Firma uważa, że reklama nie wprowadza w błąd, bo w ogóle nie zawiera informacji o składzie produktu, a jedynie przedstawia sugerowany sposób jego podania. „ Podsumowanie całości hasłem „Wyciśnij więcej" oddaje główną myśl przekazu, kierowanego do osób młodych, odważnych i chcących „wycisnąć więcej” z każdego dnia. Informacja jaka zatem płynie z przekazu reklamowego, to nie - jak twierdzi Skarżący - sugestia, iż Produkt zawiera sok z wyciśniętej cytryny, ale zachęta aby Produkt łączyć z cytryną i lodem i „wyciskać więcej”. Taki przekaz jest również spójny z przekazem płynącym z prowadzonych przez Skarżącego kampanii digitalowych i kampanii w mediach społecznościowych, gdzie wykorzystywane bannery reklamowe posługują się hasłem „Wyciśnij więcej” oraz zdjęciem przedstawiającym Produkt, cytrynę z wyciskarką i słoik charakterystyczny dla lemoniady, zawierający cytrynę oraz kostki lodu. Zdjęcia oraz informacje tam prezentowane nie zawierają żadnej sugestii, aby składnikiem Produktu miała być cytryna. Potwierdza to, że intencją Skarżonego w Reklamie również w żadnym wypadku nie było wywołanie wrażenia, że Produkt zawiera składnik w postaci wyciśniętej cytryny” - przekonuje Carlsberg.

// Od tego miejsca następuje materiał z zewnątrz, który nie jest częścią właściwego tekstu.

-- ==== Sys2Proof/Certificates/Slice0/Obligations.lean ====
section
/-! DEFINITION. The statements for the provers, from the numbered rules of spec/. -/

open Sys2Proof Sys2Proof.Machine Sys2Proof.Safety

/-! ### Encoding -/

/-- Decoding and encoding agree in both directions (R75 to R82): no operand bit of an encoding is dropped, and no two
codes mean one operation. -/
def Obligations.DecodeEncodeAgree : Prop :=
  (∀ i : Instr, i.wellFormed = true → decode (encode i) = .instr i) ∧
    ∀ (c : Code) (i : Instr), decode c = .instr i → i.wellFormed = true ∧ encode i = c

/-- The command words written out from R76 to R79: four words decode to commands, the 252 words from 0x04 on are
rejected as reserved. -/
def Obligations.CommandWordsDecode : Prop :=
  decode (.cmd 0x01) = .instr .mixLe ∧ decode (.cmd 0x03) = .instr .mixBe ∧
    decode (.cmd 0x00) = .instr (.nop false) ∧ decode (.cmd 0x02) = .instr (.nop true) ∧
    (∀ w : BitVec 8, 4 ≤ w.toNat → decode (.cmd w) = .rejected (.reservedWord w))

/-- The select line (R81): `be` chooses between the little-endian and the big-endian variant of DES and of SER, and no
other stage's effect depends on it. -/
def Obligations.SelectLineChoosesByteOrder : Prop :=
  (∀ lane, decode (.stage (.des lane) 0) = .instr (.desLe lane) ∧
    decode (.stage (.des lane) 1) = .instr (.desBe lane)) ∧
  decode (.stage .ser 0) = .instr .serLe ∧ decode (.stage .ser 1) = .instr .serBe ∧
  ∀ (slot : Slot) (s : State), (∀ lane, slot ≠ .des lane) → slot ≠ .ser →
    exec (decodeStage slot false) s = exec (decodeStage slot true) s

/-! ### The commands -/

/-- R159: an accepted MIX command writes `BE`, `IDX`, `LEN_OUT`, `LPAD` and `PHASE` as its pseudocode says, whatever
the earlier phase other than RUN, and nothing else of the block. (`outStamp` is the model's own, log entry 7.) -/
def Obligations.AcceptedMixCommandResult : Prop :=
  ∀ (s : State) (be : Bool), s.phase ≠ .run →
    exec (if be then .mixBe else .mixLe) s = .next { s with
      be := be, idx := 0, lenOut := 0, lpad := BitVec.ofNat 32 (paddedLength s)
      phase := if paddedLength s % 4 = 0 then .run else .fail
      outStamp := s.outStamp + 1 }

/-- R194: entry to InvalidLengthError. What it writes, what it leaves, and that no core step is enabled after it. -/
def Obligations.InvalidLengthEntry : Prop :=
  ∀ (s : State) (be : Bool), s.phase ≠ .run → paddedLength s % 4 ≠ 0 →
    ∃ t, exec (if be then .mixBe else .mixLe) s = .next t ∧
      t.be = be ∧ t.idx = 0 ∧ t.lenOut = 0 ∧ t.lpad.toNat = paddedLength s ∧ t.phase = .fail ∧ statusByte t = 0x04 ∧
      t.bufOut = s.bufOut ∧ t.bufA = s.bufA ∧ t.bufB = s.bufB ∧ t.lenA = s.lenA ∧ t.lenB = s.lenB ∧
      t.sa = s.sa ∧ t.sb = s.sb ∧ t.acc = s.acc ∧ t.so = s.so ∧ coreStep t = .next t

/-- R158: a write of the word `w` to `CMD`, its tests in the order of the rule. `StartMix` is `startMix`, whose effect
AcceptedMixCommandResult states. -/
def Obligations.CommandWriteFollowsTests : Prop :=
  ∀ (s : State) (v : BitVec 32),
    hostStep (.wrr 0 v) s = .next
      (if s.phase = .run then s
      else if v.extractLsb' 2 6 ≠ 0 then s
      else if v.getLsbD 0 = false then s
      else startMix (v.getLsbD 1) s)

/-- R224: a command written while BUSY is ignored whole, whatever the word, and so is a command operation. -/
def Obligations.CommandWhileBusyIgnored : Prop :=
  ∀ s : State, s.phase = .run →
    (∀ v, hostStep (.wrr 0 v) s = .next s) ∧ exec .mixLe s = .next s ∧ exec .mixBe s = .next s

/-- R164: NOP changes nothing, in any phase, and does not latch the word's `BE` bit. -/
def Obligations.NopChangesNothing : Prop :=
  ∀ (s : State) (be : Bool), exec (.nop be) s = .next s ∧ hostStep (.wrr 0 0x00) s = .next s ∧
    hostStep (.wrr 0 0x02) s = .next s

/-- R165: a reserved command word is ignored whole, even with bit 0 set. -/
def Obligations.ReservedWordIgnored : Prop :=
  ∀ (s : State) (v : BitVec 32), 4 ≤ (v.setWidth 8).toNat → hostStep (.wrr 0 v) s = .next s

/-! ### DES -/

/-- R91: LENCHK latches the padded length and raises InvalidLengthError exactly when it is no multiple of 4. That the
operation run by itself enters the exception with `BE` as latched is the model's choice, log entry 16. -/
def Obligations.LenchkResult : Prop :=
  ∀ (s : State) (be : Bool),
    (paddedLength s % 4 = 0 →
      exec (.lenchk be) s = .next { s with lpad := BitVec.ofNat 32 (paddedLength s) }) ∧
    (paddedLength s % 4 ≠ 0 →
      exec (.lenchk be) s = .next { s with
        idx := 0, lenOut := 0, lpad := BitVec.ofNat 32 (paddedLength s), phase := .fail })

/-- R92: PADRD's result is the buffer's byte below the length and 0x00 from the length on; no register, flag or buffer
changes. The latch that holds the result is the model's own, log entry 8. -/
def Obligations.PadrdResult : Prop :=
  ∀ (s : State) (be : Bool) (lane : Lane) (j : Nat),
    (j < (s.laneLen lane).toNat → j < s.maxLen.toNat) →
    exec (.padrd be lane j) s = .next (s.setPad lane (j % 2 == 1)
      (if j < (s.laneLen lane).toNat then readByte s lane.space j else 0))

/-- R96, R97: DES decodes the padded bytes `2 IDX` and `2 IDX + 1` of its lane, the first byte low for DES.LE and high
for DES.BE; the other lane's sample, every other register, every flag and all memory are unchanged. -/
def Obligations.DesResult : Prop :=
  ∀ (s : State) (lane : Lane) (be : Bool),
    (∀ j, j = 2 * s.idx.toNat ∨ j = 2 * s.idx.toNat + 1 → j < (s.laneLen lane).toNat → j < s.maxLen.toNat) →
    ∃ v : Sample,
      exec (if be then .desBe lane else .desLe lane) s = .next
        (((s.setPad lane false (padByte s lane (2 * s.idx.toNat))).setPad lane true
          (padByte s lane (2 * s.idx.toNat + 1))).setSample lane v) ∧
      v.toNat = if be then
          256 * (padByte s lane (2 * s.idx.toNat)).toNat + (padByte s lane (2 * s.idx.toNat + 1)).toNat
        else 256 * (padByte s lane (2 * s.idx.toNat + 1)).toNat + (padByte s lane (2 * s.idx.toNat)).toNat

/-- The core's accesses to a byte that does not exist (R40) fault: PADRD, DES and SER. No reachable state makes one;
see LegalStepNeverFaults. That the model faults there is log entry 13. -/
def Obligations.AccessOutsideBufferFaults : Prop :=
  (∀ (s : State) (be : Bool) (lane : Lane) (j : Nat), j < (s.laneLen lane).toNat → s.maxLen.toNat ≤ j →
    exec (.padrd be lane j) s = .fault .bufferRange) ∧
  (∀ (s : State) (lane : Lane) (be : Bool) (j : Nat), j = 2 * s.idx.toNat ∨ j = 2 * s.idx.toNat + 1 →
    j < (s.laneLen lane).toNat → s.maxLen.toNat ≤ j →
    exec (if be then .desBe lane else .desLe lane) s = .fault .bufferRange) ∧
  (∀ (s : State) (be : Bool), s.maxLen.toNat ≤ 2 * s.idx.toNat + 1 →
    exec (if be then .serBe else .serLe) s = .fault .bufferRange)

/-- R95: `Dec` as a signed number, and that it is a bijection between byte pairs and samples for each byte order. -/
def Obligations.DecIsSignedBijection : Prop :=
  (∀ p q : Byte, (dec p q true).toInt =
    if p.toNat < 128 then 256 * (p.toNat : Int) + q.toNat else 256 * (p.toNat : Int) + q.toNat - 65536) ∧
  (∀ p q : Byte, (dec p q false).toInt =
    if q.toNat < 128 then 256 * (q.toNat : Int) + p.toNat else 256 * (q.toNat : Int) + p.toNat - 65536) ∧
  ∀ (be : Bool) (v : Sample), ∃ pq : Byte × Byte, dec pq.1 pq.2 be = v ∧
    ∀ pq' : Byte × Byte, dec pq'.1 pq'.2 be = v → pq' = pq

/-- R45: the two byte orders agree on a pair of bytes exactly when the bytes are equal, and each is the other with the
bytes exchanged. -/
def Obligations.DecOrderSensitivity : Prop :=
  ∀ p q : Byte, (dec p q true = dec p q false ↔ p = q) ∧ dec p q true = dec q p false

/-- R100: the two byte orders agree on a whole buffer exactly when every sample's two bytes are equal. -/
def Obligations.DecodeOrderSensitivity : Prop :=
  ∀ p : List Byte, p.length % 4 = 0 →
    (decodeBuf p true = decodeBuf p false ↔ ∀ i, i < p.length / 2 → p[2 * i]? = p[2 * i + 1]?)

/-- R102: in an input of odd length shorter than the padded length, the last real byte is the first byte of its sample:
its unsigned value little-endian, 256 times its signed value big-endian; every later sample is 0. An input of odd length
that is the padded length raises the error. -/
def Obligations.OddLengthInput : Prop :=
  ∀ (s : State) (lane : Lane) (i : Nat), (s.laneLen lane).toNat = 2 * i + 1 →
    (dec (padByte s lane (2 * i)) (padByte s lane (2 * i + 1)) false).toInt = (readByte s lane.space (2 * i)).toNat ∧
    (dec (padByte s lane (2 * i)) (padByte s lane (2 * i + 1)) true).toInt =
      256 * (readByte s lane.space (2 * i)).toInt ∧
    (∀ (k : Nat) (be : Bool), i < k → dec (padByte s lane (2 * k)) (padByte s lane (2 * k + 1)) be = 0) ∧
    (paddedLength s = 2 * i + 1 → s.phase ≠ .run → ∀ be : Bool,
      ∃ t, exec (if be then .mixBe else .mixLe) s = .next t ∧ t.phase = .fail)

/-! ### MIX -/

/-- R110: MIX.SUM puts the exact integer sum of the two samples into `ACC` and changes nothing else. -/
def Obligations.MixSumExact : Prop :=
  ∀ (s : State) (be : Bool), ∃ v : Acc, exec (.mixSum be) s = .next { s with acc := v } ∧
    v.toInt = s.sa.toInt + s.sb.toInt

/-- R111: MIX.SRA1 halves `ACC` rounding down, for either sign: the sign bit is kept, every other bit moves down one
place; nothing else changes. -/
def Obligations.MixSra1Floor : Prop :=
  ∀ (s : State) (be : Bool), ∃ v : Acc, exec (.mixSra1 be) s = .next { s with acc := v } ∧
    v.toInt = s.acc.toInt / 2 ∧ v.getLsbD 31 = s.acc.getLsbD 31 ∧ ∀ k, k < 31 → v.getLsbD k = s.acc.getLsbD (k + 1)

/-- R116: for every accumulator width from 17 on, the 16 bits after MIX.SUM, MIX.SRA1 and SER.TRUNC are the
two's-complement form of `Avg(a, b)`. -/
def Obligations.AccumulatorWidthIrrelevant : Prop :=
  ∀ (w : Nat) (a b : Sample), 17 ≤ w → trunc16 (halve (sampleSum w a b)) = BitVec.ofInt 16 (avg a.toInt b.toInt)

/-- R113, R114: after MIX.SUM, MIX.SRA1 and SER.TRUNC, `ACC` is the mean rounded down, it lies between the two
samples, the bits of `ACC` from 15 up are copies of the sign, and `SO` holds the mean without loss. The extremes are
reached. -/
def Obligations.MeanFitsSixteenBits : Prop :=
  ∀ (s : State) (b1 b2 b3 : Bool), ∃ t : State,
    andThen (exec (.mixSum b1) s) (fun u => andThen (exec (.mixSra1 b2) u) (exec (.serTrunc b3))) = .next t ∧
    t.acc.toInt = avg s.sa.toInt s.sb.toInt ∧ t.so.toInt = t.acc.toInt ∧
    min s.sa.toInt s.sb.toInt ≤ t.so.toInt ∧ t.so.toInt ≤ max s.sa.toInt s.sb.toInt ∧
    (∀ k, 15 ≤ k → k < 32 → t.acc.getLsbD k = t.acc.getLsbD 31) ∧
    (s.sa.toInt = -32768 → s.sb.toInt = -32768 → t.so.toInt = -32768) ∧
    (s.sa.toInt = 32767 → s.sb.toInt = 32767 → t.so.toInt = 32767)

/-! ### SER -/

/-- R130, R139: SER.TRUNC writes the low 16 bits of `ACC`, the residue modulo 65536 of the whole range, to `SO`, and
changes nothing else; a value that fits 16 bits keeps its sign. -/
def Obligations.SerTruncResult : Prop :=
  ∀ (s : State) (be : Bool), ∃ v : Sample, exec (.serTrunc be) s = .next { s with so := v } ∧
    v.toNat = s.acc.toNat % 65536 ∧ (-32768 ≤ s.acc.toInt → s.acc.toInt ≤ 32767 → v.toInt = s.acc.toInt)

Komisja Etyki Reklamy nie podzieliła argumentacji Carlsberga i uznała, że spot zawiera treści, które mogą wprowadzać odbiorców w błąd co do właściwości reklamowanego produktu, nadużywać ich zaufania lub wykorzystywać ich brak doświadczenia lub wiedzy.
Autorem reklamy jest belgijska agencja Duval Guillaume, za adaptację kampanii na polski rynek odpowiada agencja kreatywna Kamikaze i Work and Fun, a za obsługę kreatywną - agencja Na-Ty. Zakupem mediów zajął się dom mediowy Initiative Media.
Dołącz do dyskusji: KER: cytryna w spocie Seth & Riley’s Garage myląca, bo nie ma jej w tym napoju (wideo)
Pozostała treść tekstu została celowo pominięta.